I, however, was not going to miss Ganesh Visarjan. It’s one of the most exciting days in Mumbai and I wanted to see it for myself. Six million people take 200,000 statues of the god Ganesh to Mumbai’s various beaches and immerse him in the water – setting him on a journey and supposedly taking the misfortunes of his followers away with him. All week I’d seen the Ganesh statues, large and small, with people dancing throughout the streets. And I wanted to watch as the festival came to its glorious end.

Rolling Ganesh towards the sea

So after a bit of planning we decided to go to Juhu beach – it’s not too far from Bandra and its one of the less crowded areas. When I say less crowded this just means there were probably tens of thousands of people crowding the beach instead of potentially hundreds of thousands. There are 27 immersion spots throughout Mumbai, but the ones in South Bombay are the most crowded. We figured it would be best to stay close to home and out of the massive crowds.

A few friends and I went to a bar on the beach and grabbed a table early. The real festivities start at night so by 3pm when we arrived there were just a smattering of people with their idols. But as the sun got lower more and more and more people began to show up with increasingly large Ganesh statues.

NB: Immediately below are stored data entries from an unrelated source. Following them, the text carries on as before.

/-- A spine's access that ends by retiring, with F done to the spine, reads its sprue address and goes on. -/
theorem finishSpine_retires {s : State} {k : Kc} {c : Issue} {a : Asked} {F : Spine → Spine} (h : KcHere s k)
    (hc : c.who = .spine k.id) (hpush : isPush c.word = false)
    (hend : ∀ S, endSpine S c a = retireSpine S c F) (htrap : (F k.spine).trap = none) :
    ∃ q, SprueRead k c.word q ∧
      kcOf (finishSpine s k.id c a) k.id = { k with sprue := q, spine := retiredSpine c F k.spine } ∧
      (finishSpine s k.id c a).requests = s.requests := by
  obtain ⟨q, hread, hq⟩ := consumeAll_addrSprue h c.word
  have hkc := kcOf_retireSpine hc hq F
  have hfinish : finishSpine s k.id c a = retireSpine (consumeAll s k.id (addrSprue c.word)) c F := by
    simp only [finishSpine, hpush, Bool.false_eq_true, if_false, hend, hkc, retiredSpine, htrap]
    rfl
  refine ⟨q, hread, by rw [hfinish, hkc], ?_⟩
  have hrest := congrArg State.requests (consumeAll_kcs_only s k.id (addrSprue c.word))
  rw [hfinish]
  exact hrest

/-- The spine when its load into x d has completed. -/
def spineLoaded (d : Nat) (v : DWord) (sp : Spine) : Spine := { xSet sp d v with asked := none }

/-- The spine when an access that loads nothing has completed. -/
def spineAcked (sp : Spine) : Spine := { sp with asked := none }

theorem trap_spineLoaded {d : Nat} {v : DWord} {sp : Spine} (h : sp.trap = none) : (spineLoaded d v sp).trap = none :=
  (congrArg Spine.trap (xSet_rest sp d v)).trans h

theorem endSpine_loads {c : Issue} {a : Asked} {d size : Nat} {sext : Bool} (hw : a.waiting = []) (hl : a.late = [])
    (hload : a.load = some (d, size, sext)) (hd : d < 32) (S : State) :
    endSpine S c a = retireSpine S c (spineLoaded d (loadSpine size sext (gotBytes a 0))) := by
  simp only [endSpine, hw, hl, hload, spineLoadInto, if_pos hd, List.isEmpty_nil, if_true]
  rfl

theorem endSpine_acks {c : Issue} {a : Asked} (hw : a.waiting = []) (hl : a.late = []) (hload : a.load = none) (S : State) :
    endSpine S c a = retireSpine S c spineAcked := by
  simp only [endSpine, hw, hl, hload, List.isEmpty_nil, if_true]
  rfl

section
variable {s : State} {r : Request} {k : Kc} {c : Issue} {a : Asked} (h : SpineAwaits s r k c a)
include h

theorem askedOf_spine {S : State} (hS : S.kcs = s.kcs) : askedOf S (.spine k.id) r.id = some a := by
  simp [askedOf, kcOf_of_kcs hS, kcOf_find h.here, h.asked, h.waiting]

theorem answer_spine_data (bytes : List Byte) : answer s r.id (.data bytes) =
    finishSpine (unasked s r) k.id c (succeeded a r bytes) := by
  have hb : answerMember (unasked s r) (.spine k.id) r (.data bytes) a =
      (unasked s r, succeeded a r bytes) := by
    rw [answerMember_data h.waiting h.late h.pend, followUp_last h.last]; rfl
  have hkc : (kcOf (unasked s r) k.id).spine.asked = some (c, a) := by rw [kcOf_find (s := unasked s r) h.here, h.asked]
  rw [answer_member h.sent h.who (askedOf_spine h rfl) hb, goesOn, hkc]
  simp [succeeded, completed, answered, h.late]

/-- An answer to a spine whose access then retires, with F done to the spine. -/
theorem exec_answer_spine_retires {bytes : List Byte} {F : Spine → Spine} (hpush : isPush c.word = false)
    (hend : ∀ S, endSpine S c (succeeded a r bytes) = retireSpine S c F) (htrap : (F k.spine).trap = none) :
    ∃ t q, exec (.memoryResponse (.answer r.id (.data bytes))) s = .next t ∧ SprueRead k c.word q ∧
      kcOf t k.id = { k with sprue := q, spine := retiredSpine c F k.spine } ∧ ∀ q ∈ t.requests, q.id ≠ r.id := by
  obtain ⟨q, hread, hkc, hreq⟩ := finishSpine_retires (s := unasked s r) h.here h.issuer hpush hend htrap
  refine ⟨_, q, exec_answer (answer_spine_data h bytes), hread, hkc, fun x hx => ?_⟩
  rw [hreq] at hx
  exact unasked_requests hx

The Ganesh that we followed

Imagine looking out and seeing a sea of people going from the end of the beach all the way up to the water. Everyone is excited, many people are singing, and every so often you start to see a large portion of the crowd begin to move like one, with a big Ganesh in the middle as they all head towards the sea. You can watch the people and the Ganesh until it suddenly sinks and cheers go out. But when you look somewhere else the same thing is happening all over again.

D and I decided we wanted to follow a Ganesh from beginning to end. So we spotted a big one, left our table, and went out to join in. The crowd surrounding it was huge. The Ganesh was taller than any man and everyone was surrounding it, singing, and celebrating. They then lifted our Ganesh onto a cart (slowly but surely) and began to wheel it toward the sea with everyone still singing and celebrating. We ran with it, joining in and letting ourselves get caught up in the moment.

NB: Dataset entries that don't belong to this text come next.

-- ==== Sys2Proof/Machine/Link.lean ====
section
/-! DEFINITION. The converter link (chapter 9): oscillator time, the changes of link state and of the
ready bits, departures from RUNNING, rest and wake, and the converter command queue. -/

namespace Sys2Proof.Machine

/-! ### Oscillator time (R163, R171, R189) -/

/-- Oscillator time passing at a receiver: it counts within a frame, no further than 1,001 µs. -/
def Receiver.elapse (r : Receiver) (d : Nat) : Receiver :=
  if r.phase = .hunt then r else { r with since := min 1001 (r.since + d) }

/-- Oscillator time passing at a port. -/
def PortState.elapse (ps : PortState) (d : Nat) : PortState := { ps with rx := ps.rx.elapse d }

/-- Whether the frame-loss monitor times (R163). -/
def State.monitorRuns (s : State) : Bool :=
  decide (s.opu.monMode ≠ .off) && decide (s.lnk.state = .running)

/-- d microseconds of the oscillator pass. -/
def State.elapse (d : Nat) (s : State) : State :=
  { s with
    pif := { s.pif with
      port0 := s.pif.port0.elapse d
      port1 := s.pif.port1.elapse d
      port2 := s.pif.port2.elapse d }
    opu := { s.opu with elapsed := if s.monitorRuns then s.opu.elapsed + d else 0 }
    lnk := { s.lnk with time := s.lnk.time + d } }

/-! ### Link states and ready bits (R171, R173, R180) -/

/-- Change the link state, with its LINK notice; a state begun afresh only restarts its time (R174,
R180). Which changes carry a cause is entry 72's. -/
def State.linkTo (s : State) (dest : LinkState) (cause : Option Departure) : State :=
  let k := { s.lnk with state := dest, time := 0 }
  let s1 := { s with lnk := k, opu := { s.opu with elapsed := 0 } }
  if s.lnk.state = dest then s1 else s1.raise (k.linkNotice .state s.lnk.state cause)

/-- Set the primary ready bit, with a LINK notice without a cause on a change (R173, entry 72). -/
def State.setPrimary (s : State) (b : Bool) : State :=
  if s.lnk.primary = b then s
  else
    let k := { s.lnk with primary := b }
    State.raise { s with lnk := k } (k.linkNotice .primaryReady k.state none)

/-- Set the secondary ready bit, with a LINK notice without a cause on a change (R173, entry 72). -/
def State.setSecondary (s : State) (b : Bool) : State :=
  if s.lnk.secondary = b then s
  else
    let k := { s.lnk with secondary := b }
    State.raise { s with lnk := k } (k.linkNotice .secondaryReady k.state none)

/-- Both ready bits become not ready (R173). -/
def State.clearReady (s : State) : State := (s.setPrimary false).setSecondary false

/-! ### The converter command queue (R182 to R184) -/

/-- A READ whose access is ended is answered ABORTED; a WRITE receives nothing (R183). -/
def State.endAccess (cause : ReadEnd) (s : State) (a : Access) : State :=
  match a.owner, a.data with
  | some t, none => s.answer t .aborted (.readEnded cause)
  | _, _ => s

/-- End the accesses that satisfy a test; the others keep their order (R183). -/
def State.endAccesses (s : State) (gone : Access → Bool) (cause : ReadEnd) : State :=
  (s.lnk.queue.filter gone).foldl (State.endAccess cause)
    { s with lnk := { s.lnk with queue := s.lnk.queue.filter fun a => !gone a } }

/-- The command queue at the end of RUNNING: every access and the level pending are gone (R183,
R184). -/
def State.endQueue (s : State) : State :=
  State.endAccesses { s with lnk := { s.lnk with levelPending := none } } (fun _ => true) .link

/-- Whether a read is SENT. -/
def Lnk.readSent (k : Lnk) : Bool := k.queue.any (·.sent)

/-- The ready bit of a target (R182). -/
def Lnk.ready (k : Lnk) : Target → Bool
  | .primary => k.primary
  | .secondary => k.secondary

/-- The echo of a target's line in the last frame received. -/
def Lnk.echoOn (k : Lnk) : Target → Option Echo
  | .primary => k.echo0
  | .secondary => k.echo1

/-- The echo that completes a SENT read, in a frame received after the one in which it was sent
(R183). -/
def Lnk.completion (k : Lnk) (a : Access) : Option Echo :=
  if a.sent = true ∧ 1 ≤ a.waited then
    match k.echoOn a.target with
    | some e => if e.index = a.index then some e else none
    | none => none
  else none

/-- Remove the SENT read, the oldest of the queue. -/
def Lnk.dropFirst (k : Lnk) : Lnk := { k with queue := k.queue.drop 1 }

/-- Answer the request an access was made for, when there is one. -/
def State.answerOwner (s : State) (a : Access) (st : Status) (f : Fields) : State :=
  match a.owner with
  | some t => s.answer t st f
  | none => s

/-- A read completes (R183). -/
def State.convReadCompletion (s : State) : State :=
  match s.lnk.queue with
  | [] => s
  | a :: _ =>
    match s.lnk.completion a with
    | some e =>
      State.answerOwner { s with lnk := s.lnk.dropFirst } a .done
        (.converter e.data a.index a.target a.waited)
    | none => s

/-- CONV_READ_COMPLETION (R183). -/
def execConvReadCompletion (s : State) : Host.Outcome State Fault Refusal :=
  .next (unlessReset State.convReadCompletion s)

/-- A read times out: 8 frames received without a matching echo (R183). -/
def State.convReadTimeout (s : State) : State :=
  match s.lnk.queue with
  | [] => s
  | a :: _ =>
    if a.sent = true ∧ 8 ≤ a.waited ∧ (s.lnk.completion a).isNone = true then
      State.answerOwner { s with lnk := s.lnk.dropFirst } a .timeout .none
    else s

/-- CONV_READ_TIMEOUT (R183). -/
def execConvReadTimeout (s : State) : Host.Outcome State Fault Refusal :=
  .next (unlessReset State.convReadTimeout s)

/-- The level write pending joins the queue when it has room (R184). -/
def State.levelWriteJoin (s : State) : State :=
  match s.lnk.levelPending with
  | some v => if s.lnk.queue.length < 4 then { s with lnk := s.lnk.handLevel v } else s
  | none => s

/-- LEVEL_WRITE_JOIN (R184). -/
def execLevelWriteJoin (s : State) : Host.Outcome State Fault Refusal :=
  .next (unlessReset State.levelWriteJoin s)

/-- A register index, 0 to 127 (R182). -/
def registerOf (v : Int) : Option Nat := inRange 0 127 v

/-- The checks of R182 after the fields are in range: the refusal, if any. -/
def Lnk.convRefusal (k : Lnk) (t : Target) : Option Status :=
  if k.state ≠ .running ∨ k.ready t = false then some .notReady
  else if 4 ≤ k.queue.length then some .busy
  else none

/-- An access joins the end of the queue (R182). -/
def State.joinQueue (s : State) (a : Access) : State :=
  { s with lnk := { s.lnk with queue := s.lnk.queue ++ [a] } }

/-- CONV-READ at its owner (R182). -/
def ownConvRead (tag : Byte) (r : ConvReadReq) (t : Ticket) (s : State) : State :=
  match targetOf r.target, registerOf r.index with
  | some target, some n =>
    match s.lnk.convRefusal target with
    | some st => s.answer t st .none
    | none =>
      s.joinQueue
        { owner := some t, tag := some tag, data := none, target := target, index := n, sent := false
          waited := 0, fresh := false }
  | _, _ => s.answer t .invalid .none

/-- CONV_READ (R182). -/
def execConvRead (p : Port) (tag : Byte) (r : ConvReadReq) (s : State) :
    Host.Outcome State Fault Refusal :=
  .next (takeRequest p tag (.convRead r) (ownConvRead tag r) s)

/-- CONV-WRITE at its owner (R182). -/
def ownConvWrite (tag : Byte) (r : ConvWriteReq) (t : Ticket) (s : State) : State :=
  match targetOf r.target, registerOf r.index, inRange 0 65535 r.data with
  | some target, some n, some v =>
    match s.lnk.convRefusal target with
    | some st => s.answer t st .none
    | none =>
      (s.joinQueue
        { owner := some t, tag := some tag, data := some v, target := target, index := n
          sent := false, waited := 0, fresh := false }).answer t .posted (.posted s.lnk.queue.length)
  | _, _, _ => s.answer t .invalid .none

/-- CONV_WRITE (R182). -/
def execConvWrite (p : Port) (tag : Byte) (r : ConvWriteReq) (s : State) :
    Host.Outcome State Fault Refusal :=
  .next (takeRequest p tag (.convWrite r) (ownConvWrite tag r) s)

/-! ### Departures from RUNNING (R176, R8) -/

/-- The engine at a departure without a fault (R8, R115): STARTING and RUN become STOPPED, with STOPPED
in the reason set before STARTING leaves it. -/
def State.engineLinkStop (s : State) (port : Option Port) : State :=
  if s.sen.engine = .starting ∨ s.sen.engine = .run then
    let s1 := { s with opu := s.opu.swapReason .stopped .starting }
    ((s1.abortResume .link).stopEngine .stopped).abandonSwitch .link port
  else s

/-- The protection unit and the engine at a departure: the cause handed over, or the engine stopped and
the relay forced to BYPASS (R167, R176). -/
def State.departEngine (s : State) (cause : Option Cause) (port : Option Port) : State :=
  match cause with
  | some c => s.handCause c
  | none =>
    let s1 := s.engineLinkStop port
    { s1 with opu := s1.opu.forceBypass }

/-- The frames of the block partly received are discarded (R1): a block wholly received has made its
boundary in its sixteenth frame. -/
def State.dropBlock (s : State) : State := { s with sen := { s.sen with gathered := [] } }

/-- The link leaves RUNNING (R176). The replies that it ends are filled in this order: the reads of the
queue, the RESUME, the recall taken, the recall pending (entry 79). -/
def State.leaveRunning (s : State) (dest : LinkState) (why : Departure) (cause : Option Cause)
    (port : Option Port) : State :=
  ((s.endQueue.dropBlock.tunerLinkDown).departEngine cause port).linkTo dest (some why)

/-! ### Rest (R178, R179) -/

/-- A rest pending ends before its final step (R179); the LINK notices that follow show it gone
(entry 80). -/
def State.abortRest (s : State) (cause : RestEnd) : State :=
  match s.lnk.restPending with
  | some t =>
    State.answer { s with lnk := { s.lnk with restPending := none, restHeld := false } } t .aborted
      (.restEnded cause)
  | none => s

/-- The final step of a rest (R178): with the gain MUTED, and after a fault that muted it at once not before
the frame after its entry. Its LINK notices show the rest no longer pending (entry 80), and its own reply
is filled after those of the departure (entry 79). -/
def State.linkRestFinal (s : State) : State :=
  match s.lnk.restPending with
  | some t =>
    if s.lnk.state = .running ∧ s.opu.gainState = .muted ∧ s.lnk.restHeld = false then
      let s1 := { s with lnk := { s.lnk with restPending := none } }
      ((s1.leaveRunning .resting .rest none (some t.port)).clearReady).answer t .done .none
    else s
  | none => s

/-- LINK-REST at its owner (R178): with the gain MUTED the final step falls at the take. -/
def ownLinkRest (t : Ticket) (s : State) : State :=
  if s.lnk.state ≠ .running ∨ s.lnk.restPending.isSome = true then s.answer t .wrongState .none
  else State.linkRestFinal
    { s.addReason .standby with lnk := { s.lnk with restPending := some t, restHeld := false } }

/-- LINK_REST (R178). -/
def execLinkRest (p : Port) (tag : Byte) (s : State) : Host.Outcome State Fault Refusal :=
  .next (takeRequest p tag .linkRest ownLinkRest s)

/-- LINK_REST_FINAL_STEP (R178). -/
def execLinkRestFinalStep (s : State) : Host.Outcome State Fault Refusal :=
  .next (unlessReset State.linkRestFinal s)

/-! ### Link starts (R174, R177) -/

/-- A link start clears the aux valid mark; the ready bits are not ready (R173, R174). -/
def State.linkStarted (s : State) : State := s.clearReady.setAuxValid false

Our Ganesh going out to sea

I was so caught up I didn’t realize I’d gone right into the water up to my thigh. I turned around and saw D had not followed me – Mumbai’s beaches are notoriously dirty. Oil and other unpleasantries mix to create a blackened version of the sea. With the many Ganesh statues the water becomes an even more dangerous place (There are many people here who are understandably against Ganpati because of the horrible implications of thousands of plaster and chemically painted statues being left at the sea floor). I stepped back, ignored my dirty legs and watched as our Ganesh was taken out to sea. And then, in and instant, he was gone. He had gone to the bottom of the ocean and everyone was cheering. We’d been allowed to share in this one group’s moment of their Ganpati and we felt it was ours too (To watch a video of ‘our’ Ganesh and his journey, see below).

The crowd growing as night falls on Juhu beach

We went back to the bar, exhilarated and excited. We stayed awhile longer, watching the crowd swell more and more as time went on. We left after it got dark, but for most real celebrants the night was just beginning. As we drove home, one side of the road was closed as thousands of people were in their own processions with their own Ganesh, making their way towards the sea.

I asked our driver how his night was. “I hadn’t seen the Ganesh immersion since I was a boy. I always avoid it now. But you know, it was really fun to see it.” Yes it truly was.